■ EXERCISE:
Copy verbatim the block of lines in the entries below whose first line contains "n x).clk = s.clk := rfl" and whose last line contains "n x).block b' = s.block b' := rfl". Leave out all other lines.

━━━

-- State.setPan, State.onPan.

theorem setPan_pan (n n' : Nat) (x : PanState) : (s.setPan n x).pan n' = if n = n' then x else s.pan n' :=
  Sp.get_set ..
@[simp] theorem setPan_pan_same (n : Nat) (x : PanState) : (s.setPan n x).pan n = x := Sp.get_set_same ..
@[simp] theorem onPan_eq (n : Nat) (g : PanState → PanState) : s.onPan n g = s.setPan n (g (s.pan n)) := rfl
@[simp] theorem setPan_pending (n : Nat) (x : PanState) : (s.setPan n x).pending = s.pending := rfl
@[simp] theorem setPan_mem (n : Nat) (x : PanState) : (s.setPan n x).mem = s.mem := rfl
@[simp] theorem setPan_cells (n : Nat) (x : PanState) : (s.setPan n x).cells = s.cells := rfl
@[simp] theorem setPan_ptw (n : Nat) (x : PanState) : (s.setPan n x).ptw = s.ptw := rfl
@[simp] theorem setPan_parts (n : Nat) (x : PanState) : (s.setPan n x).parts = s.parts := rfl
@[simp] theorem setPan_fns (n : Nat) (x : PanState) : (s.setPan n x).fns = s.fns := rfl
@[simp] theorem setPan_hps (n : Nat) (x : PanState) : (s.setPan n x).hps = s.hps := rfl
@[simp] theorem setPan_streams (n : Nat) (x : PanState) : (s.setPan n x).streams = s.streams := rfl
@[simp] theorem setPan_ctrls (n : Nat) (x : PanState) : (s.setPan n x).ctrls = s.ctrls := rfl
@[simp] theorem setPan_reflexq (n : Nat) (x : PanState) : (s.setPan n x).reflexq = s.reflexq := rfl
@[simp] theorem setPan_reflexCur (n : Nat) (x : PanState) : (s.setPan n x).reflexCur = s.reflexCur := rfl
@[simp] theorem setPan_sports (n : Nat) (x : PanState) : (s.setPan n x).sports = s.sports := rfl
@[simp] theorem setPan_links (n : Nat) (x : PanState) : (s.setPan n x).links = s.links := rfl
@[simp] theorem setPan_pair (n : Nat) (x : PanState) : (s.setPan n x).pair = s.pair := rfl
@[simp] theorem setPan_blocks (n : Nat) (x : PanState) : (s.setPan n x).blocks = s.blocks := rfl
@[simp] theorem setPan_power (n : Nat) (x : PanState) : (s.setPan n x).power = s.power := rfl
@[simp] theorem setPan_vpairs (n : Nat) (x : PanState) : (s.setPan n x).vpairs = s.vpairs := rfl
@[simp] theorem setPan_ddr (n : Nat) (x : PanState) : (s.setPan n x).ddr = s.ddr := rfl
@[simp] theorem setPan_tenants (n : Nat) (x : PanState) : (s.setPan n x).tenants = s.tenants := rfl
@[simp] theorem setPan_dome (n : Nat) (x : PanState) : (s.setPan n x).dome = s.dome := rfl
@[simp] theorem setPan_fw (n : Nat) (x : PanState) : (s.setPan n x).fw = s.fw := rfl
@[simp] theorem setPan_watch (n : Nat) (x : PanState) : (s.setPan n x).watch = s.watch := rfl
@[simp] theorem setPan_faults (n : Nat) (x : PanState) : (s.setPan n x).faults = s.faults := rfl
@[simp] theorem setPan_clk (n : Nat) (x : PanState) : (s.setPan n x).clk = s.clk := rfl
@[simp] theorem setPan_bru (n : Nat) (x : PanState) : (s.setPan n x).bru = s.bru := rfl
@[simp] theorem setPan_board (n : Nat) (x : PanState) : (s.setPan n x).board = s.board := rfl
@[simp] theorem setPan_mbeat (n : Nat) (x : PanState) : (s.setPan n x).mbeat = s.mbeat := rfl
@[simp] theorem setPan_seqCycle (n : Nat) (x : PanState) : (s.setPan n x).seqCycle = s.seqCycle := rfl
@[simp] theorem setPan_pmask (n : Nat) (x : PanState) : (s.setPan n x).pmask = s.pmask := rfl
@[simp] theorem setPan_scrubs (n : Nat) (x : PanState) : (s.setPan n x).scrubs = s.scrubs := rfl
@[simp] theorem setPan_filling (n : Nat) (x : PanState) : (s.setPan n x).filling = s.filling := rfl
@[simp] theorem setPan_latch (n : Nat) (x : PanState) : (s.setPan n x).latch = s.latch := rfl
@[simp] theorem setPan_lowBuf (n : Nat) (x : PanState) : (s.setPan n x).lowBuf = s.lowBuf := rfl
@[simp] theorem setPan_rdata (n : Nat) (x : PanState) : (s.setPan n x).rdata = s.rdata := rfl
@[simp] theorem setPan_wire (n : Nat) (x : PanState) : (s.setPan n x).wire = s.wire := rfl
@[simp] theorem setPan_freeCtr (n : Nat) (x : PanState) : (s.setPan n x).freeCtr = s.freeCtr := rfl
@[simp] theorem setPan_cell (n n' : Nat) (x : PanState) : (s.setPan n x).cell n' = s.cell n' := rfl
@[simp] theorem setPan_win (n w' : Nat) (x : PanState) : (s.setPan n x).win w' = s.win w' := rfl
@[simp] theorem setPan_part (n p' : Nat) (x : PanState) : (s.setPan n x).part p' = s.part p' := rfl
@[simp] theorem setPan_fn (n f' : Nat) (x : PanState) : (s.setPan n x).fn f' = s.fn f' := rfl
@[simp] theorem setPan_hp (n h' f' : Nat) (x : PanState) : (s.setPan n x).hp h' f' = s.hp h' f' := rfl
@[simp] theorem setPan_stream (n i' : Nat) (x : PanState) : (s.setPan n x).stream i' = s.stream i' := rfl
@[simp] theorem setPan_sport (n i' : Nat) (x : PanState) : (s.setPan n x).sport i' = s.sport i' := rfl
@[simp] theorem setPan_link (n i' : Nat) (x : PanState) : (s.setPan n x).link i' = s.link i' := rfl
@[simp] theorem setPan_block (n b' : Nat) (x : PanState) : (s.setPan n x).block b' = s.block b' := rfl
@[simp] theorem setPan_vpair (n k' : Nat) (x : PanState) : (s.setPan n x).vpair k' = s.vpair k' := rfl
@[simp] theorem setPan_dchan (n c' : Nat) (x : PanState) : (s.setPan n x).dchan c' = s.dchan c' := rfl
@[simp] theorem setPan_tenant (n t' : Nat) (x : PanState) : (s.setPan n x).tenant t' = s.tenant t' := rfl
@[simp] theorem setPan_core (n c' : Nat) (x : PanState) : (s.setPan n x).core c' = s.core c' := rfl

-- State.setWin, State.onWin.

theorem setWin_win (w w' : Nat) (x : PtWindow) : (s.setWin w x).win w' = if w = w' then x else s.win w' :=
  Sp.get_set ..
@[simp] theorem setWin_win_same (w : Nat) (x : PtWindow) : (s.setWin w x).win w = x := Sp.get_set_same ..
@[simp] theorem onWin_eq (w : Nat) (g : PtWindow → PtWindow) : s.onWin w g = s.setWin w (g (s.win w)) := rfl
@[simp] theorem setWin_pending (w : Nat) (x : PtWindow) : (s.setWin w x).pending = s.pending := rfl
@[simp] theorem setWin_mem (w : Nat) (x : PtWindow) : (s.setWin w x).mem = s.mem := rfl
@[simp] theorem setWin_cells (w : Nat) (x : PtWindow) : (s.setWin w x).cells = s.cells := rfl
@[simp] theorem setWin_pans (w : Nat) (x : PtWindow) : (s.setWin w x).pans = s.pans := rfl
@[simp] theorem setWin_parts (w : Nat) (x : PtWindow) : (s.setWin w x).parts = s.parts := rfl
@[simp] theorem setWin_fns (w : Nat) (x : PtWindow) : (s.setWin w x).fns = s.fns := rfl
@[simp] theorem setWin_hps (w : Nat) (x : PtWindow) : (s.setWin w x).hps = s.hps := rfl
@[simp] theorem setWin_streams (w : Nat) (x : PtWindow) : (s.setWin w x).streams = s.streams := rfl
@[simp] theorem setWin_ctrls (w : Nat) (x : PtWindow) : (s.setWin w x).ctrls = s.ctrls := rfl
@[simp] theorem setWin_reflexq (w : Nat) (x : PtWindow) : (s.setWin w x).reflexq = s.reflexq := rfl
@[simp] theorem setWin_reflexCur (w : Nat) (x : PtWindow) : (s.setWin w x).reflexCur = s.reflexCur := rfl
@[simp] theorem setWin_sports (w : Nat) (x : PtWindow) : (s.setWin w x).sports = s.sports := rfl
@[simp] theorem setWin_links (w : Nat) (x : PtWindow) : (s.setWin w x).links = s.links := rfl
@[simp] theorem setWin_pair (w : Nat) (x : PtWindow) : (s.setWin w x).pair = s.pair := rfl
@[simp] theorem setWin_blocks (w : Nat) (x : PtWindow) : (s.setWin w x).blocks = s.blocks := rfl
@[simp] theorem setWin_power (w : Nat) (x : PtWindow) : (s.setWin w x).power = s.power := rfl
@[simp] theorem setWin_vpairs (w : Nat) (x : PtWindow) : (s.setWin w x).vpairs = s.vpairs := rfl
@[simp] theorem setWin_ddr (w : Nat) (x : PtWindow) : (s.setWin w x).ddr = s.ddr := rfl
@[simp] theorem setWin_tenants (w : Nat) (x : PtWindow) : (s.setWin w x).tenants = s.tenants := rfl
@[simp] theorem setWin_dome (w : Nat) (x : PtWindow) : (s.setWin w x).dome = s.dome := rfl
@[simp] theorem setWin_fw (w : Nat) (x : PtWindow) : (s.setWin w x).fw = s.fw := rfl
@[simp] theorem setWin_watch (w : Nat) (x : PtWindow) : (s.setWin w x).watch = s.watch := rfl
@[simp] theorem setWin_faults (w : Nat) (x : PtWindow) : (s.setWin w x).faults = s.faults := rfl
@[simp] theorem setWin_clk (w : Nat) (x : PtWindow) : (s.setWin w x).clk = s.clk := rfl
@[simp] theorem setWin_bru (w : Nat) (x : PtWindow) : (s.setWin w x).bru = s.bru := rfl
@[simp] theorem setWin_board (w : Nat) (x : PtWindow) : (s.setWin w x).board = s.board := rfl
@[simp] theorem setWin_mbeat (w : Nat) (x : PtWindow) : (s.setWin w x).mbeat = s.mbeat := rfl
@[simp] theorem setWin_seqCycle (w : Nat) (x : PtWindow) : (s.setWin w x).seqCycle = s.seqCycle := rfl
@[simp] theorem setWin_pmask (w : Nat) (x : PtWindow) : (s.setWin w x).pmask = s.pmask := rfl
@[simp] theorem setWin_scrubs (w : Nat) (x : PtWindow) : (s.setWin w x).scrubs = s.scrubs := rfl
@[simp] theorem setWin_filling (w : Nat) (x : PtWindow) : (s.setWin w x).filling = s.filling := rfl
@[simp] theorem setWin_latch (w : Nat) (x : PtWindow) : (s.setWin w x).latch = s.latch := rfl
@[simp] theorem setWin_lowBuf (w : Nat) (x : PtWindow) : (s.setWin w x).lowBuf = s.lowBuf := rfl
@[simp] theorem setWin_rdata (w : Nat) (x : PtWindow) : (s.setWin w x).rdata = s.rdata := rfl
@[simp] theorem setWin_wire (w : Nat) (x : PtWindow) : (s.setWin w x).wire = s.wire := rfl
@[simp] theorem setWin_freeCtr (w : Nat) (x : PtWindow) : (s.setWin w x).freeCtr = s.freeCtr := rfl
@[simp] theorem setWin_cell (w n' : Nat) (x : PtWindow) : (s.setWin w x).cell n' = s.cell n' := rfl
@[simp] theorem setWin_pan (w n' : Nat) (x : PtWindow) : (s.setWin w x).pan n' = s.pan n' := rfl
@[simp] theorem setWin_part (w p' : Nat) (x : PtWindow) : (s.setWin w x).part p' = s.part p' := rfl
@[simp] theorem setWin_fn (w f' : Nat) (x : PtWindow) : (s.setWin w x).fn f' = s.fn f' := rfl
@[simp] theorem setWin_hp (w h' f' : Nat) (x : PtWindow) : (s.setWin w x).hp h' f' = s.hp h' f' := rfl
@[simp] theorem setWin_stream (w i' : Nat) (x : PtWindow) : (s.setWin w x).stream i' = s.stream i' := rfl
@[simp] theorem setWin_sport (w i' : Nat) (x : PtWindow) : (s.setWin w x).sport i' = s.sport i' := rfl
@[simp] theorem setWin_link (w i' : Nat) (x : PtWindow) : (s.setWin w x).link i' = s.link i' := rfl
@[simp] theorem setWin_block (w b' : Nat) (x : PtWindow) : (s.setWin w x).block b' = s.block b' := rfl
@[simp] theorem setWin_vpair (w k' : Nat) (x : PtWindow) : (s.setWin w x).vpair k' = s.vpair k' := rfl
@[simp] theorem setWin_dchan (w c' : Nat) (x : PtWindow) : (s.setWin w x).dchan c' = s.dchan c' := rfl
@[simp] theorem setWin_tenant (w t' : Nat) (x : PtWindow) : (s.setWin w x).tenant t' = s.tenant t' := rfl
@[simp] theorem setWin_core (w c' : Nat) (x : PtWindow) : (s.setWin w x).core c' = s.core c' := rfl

━━━

■ ANSWER SECTION:
@[simp] theorem setPan_clk (n : Nat) (x : PanState) : (s.setPan n x).clk = s.clk := rfl
@[simp] theorem setPan_bru (n : Nat) (x : PanState) : (s.setPan n x).bru = s.bru := rfl
@[simp] theorem setPan_board (n : Nat) (x : PanState) : (s.setPan n x).board = s.board := rfl
@[simp] theorem setPan_mbeat (n : Nat) (x : PanState) : (s.setPan n x).mbeat = s.mbeat := rfl
@[simp] theorem setPan_seqCycle (n : Nat) (x : PanState) : (s.setPan n x).seqCycle = s.seqCycle := rfl
@[simp] theorem setPan_pmask (n : Nat) (x : PanState) : (s.setPan n x).pmask = s.pmask := rfl
@[simp] theorem setPan_scrubs (n : Nat) (x : PanState) : (s.setPan n x).scrubs = s.scrubs := rfl
@[simp] theorem setPan_filling (n : Nat) (x : PanState) : (s.setPan n x).filling = s.filling := rfl
@[simp] theorem setPan_latch (n : Nat) (x : PanState) : (s.setPan n x).latch = s.latch := rfl
@[simp] theorem setPan_lowBuf (n : Nat) (x : PanState) : (s.setPan n x).lowBuf = s.lowBuf := rfl
@[simp] theorem setPan_rdata (n : Nat) (x : PanState) : (s.setPan n x).rdata = s.rdata := rfl
@[simp] theorem setPan_wire (n : Nat) (x : PanState) : (s.setPan n x).wire = s.wire := rfl
@[simp] theorem setPan_freeCtr (n : Nat) (x : PanState) : (s.setPan n x).freeCtr = s.freeCtr := rfl
@[simp] theorem setPan_cell (n n' : Nat) (x : PanState) : (s.setPan n x).cell n' = s.cell n' := rfl
@[simp] theorem setPan_win (n w' : Nat) (x : PanState) : (s.setPan n x).win w' = s.win w' := rfl
@[simp] theorem setPan_part (n p' : Nat) (x : PanState) : (s.setPan n x).part p' = s.part p' := rfl
@[simp] theorem setPan_fn (n f' : Nat) (x : PanState) : (s.setPan n x).fn f' = s.fn f' := rfl
@[simp] theorem setPan_hp (n h' f' : Nat) (x : PanState) : (s.setPan n x).hp h' f' = s.hp h' f' := rfl
@[simp] theorem setPan_stream (n i' : Nat) (x : PanState) : (s.setPan n x).stream i' = s.stream i' := rfl
@[simp] theorem setPan_sport (n i' : Nat) (x : PanState) : (s.setPan n x).sport i' = s.sport i' := rfl
@[simp] theorem setPan_link (n i' : Nat) (x : PanState) : (s.setPan n x).link i' = s.link i' := rfl
@[simp] theorem setPan_block (n b' : Nat) (x : PanState) : (s.setPan n x).block b' = s.block b' := rfl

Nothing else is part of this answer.